◆ TRY IT
Retype, exactly and only, each line from the one containing "0x23 p n h dlv)" to the end of the records below.

◆ SOURCE INFORMATION
/-- A vector-form QUERY takes its vector's forms and is admitted; it starts where the step before its own is committed. -/
theorem exec_query_vector {q : Query} {f : State × Query} (hr : Runs s) (hs : Served s 1 p n h dlv)
    (hform : rawForm h.data = false) (ht : t = (s.takeHead p n h).2)
    (hu : u = (s.takeHead p n h).1.tallyP .QRY_ADMITTED t.part) (hq : q = u.queryOf t dlv)
    (hf : f = u.formQuery q q.qscale q.qzero
      ((h.data.drop 64).take ((u.cfgOf q.handle).dim * elemBytes (u.cfgOf q.handle).elem)))
    (ha : a = { t.admitted dlv q.handle 0 true with query := some f.2 }) :
    exec .query s = .next (s.keep
      (if t.id.step ≤ (f.1.admitOp a).get Reg.STEP_COMMITTED + 1 then (f.1.admitOp a).startQuery a
       else f.1.admitOp a)) := by
  have hdata : t.data = h.data := by rw [ht, takeHead_data]
  have hvector : ¬ rawForm t.data = true := by rw [hdata, hform]; decide
  rw [exec_query, execQuery, nodeEvt_runs hr, serve_served hs]
  simp only [← ht, ← hu, ← hq, if_neg hvector]
  rw [hdata, ← hf, ← ha]

/-- ENC_RUN becomes a job whose records join the backlog, announced where it starts at once. -/
theorem exec_encRun_admitted {i : Nat} {started : Bool} {v : State} (hr : Runs s) (hs : Served s 0x2C p n h dlv)
    (hu : u = (s.takeHead p n h).1) (ht : t = (s.takeHead p n h).2)
    (hi : i = (u.modelEntry t.part (body h.data 0 4) t.id.step).getD 0)
    (hstarted : started = decide (t.id.step ≤ u.get Reg.STEP_COMMITTED + 1))
    (ha : a = { t.admitted dlv (body h.data 0 4) 0 true with items := body h.data 4 4, started := started })
    (hv : v = ((u.admitOp a).modEnc fun e => { e with jobs := e.jobs ++ [{
        id := t.id, count := body h.data 4 4, src := body h.data 8 8, dst := body h.data 16 8,
        inStride := body h.data 24 4, outStride := body h.data 28 4, ok := 0, bad := 0, status := 0 }] }).admitRecords
      ((List.range (body h.data 4 4)).map (fun k => { id := t.id, pos := k, cls := 1, model := i, part := t.part }))) :
    exec .encRun s = .next (s.keep (if started then v.announceOp t.id 0x2C else v)) := by
  have hdata : t.data = h.data := by rw [ht, takeHead_data]
  rw [exec_encRun, execEncRun, nodeEvt_runs hr, serve_served hs]
  simp only [← ht, ← hu, hdata, ← hi, ← hstarted, ← ha, ← hv]

/-- EMB_TABLE_SAVE becomes a look-up of rows; it starts where the step before its own is committed. -/
theorem exec_embTableSave_admitted {v : State} (hr : Runs s) (hs : Served s 0x23 p n h dlv)
    (hu : u = (s.takeHead p n h).1) (ht : t = (s.takeHead p n h).2)
    (ha : a = { t.admitted dlv (body h.data 0 2) 0 true with items := body h.data 8 8 })
    (hv : v = (u.admitOp a).modEmb (fun e => { e with lookups := e.lookups ++ [{
      id := t.id, table := body h.data 0 2, dst := body h.data 16 8, save := true, first := body h.data 4 4,
      count := body h.data 8 8, bags := [], sums := [], await := [], fwd := 0, bad := 0 }] })) :
    exec .embTableSave s = .next (s.keep
      (if t.id.step ≤ v.get Reg.STEP_COMMITTED + 1 then v.startLookup a else v)) := by
  have hdata : t.data = h.data := by rw [ht, takeHead_data]
  rw [exec_embTableSave, execEmbTableSave, nodeEvt_runs hr, serve_served hs]
  simp only [← ht, ← hu, hdata, ← ha, ← hv]

end AdmittedQueries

◆ RESPONSE AREA
theorem exec_embTableSave_admitted {v : State} (hr : Runs s) (hs : Served s 0x23 p n h dlv)
    (hu : u = (s.takeHead p n h).1) (ht : t = (s.takeHead p n h).2)
    (ha : a = { t.admitted dlv (body h.data 0 2) 0 true with items := body h.data 8 8 })
    (hv : v = (u.admitOp a).modEmb (fun e => { e with lookups := e.lookups ++ [{
      id := t.id, table := body h.data 0 2, dst := body h.data 16 8, save := true, first := body h.data 4 4,
      count := body h.data 8 8, bags := [], sums := [], await := [], fwd := 0, bad := 0 }] })) :
    exec .embTableSave s = .next (s.keep
      (if t.id.step ≤ v.get Reg.STEP_COMMITTED + 1 then v.startLookup a else v)) := by
  have hdata : t.data = h.data := by rw [ht, takeHead_data]
  rw [exec_embTableSave, execEmbTableSave, nodeEvt_runs hr, serve_served hs]
  simp only [← ht, ← hu, hdata, ← ha, ← hv]

end AdmittedQueries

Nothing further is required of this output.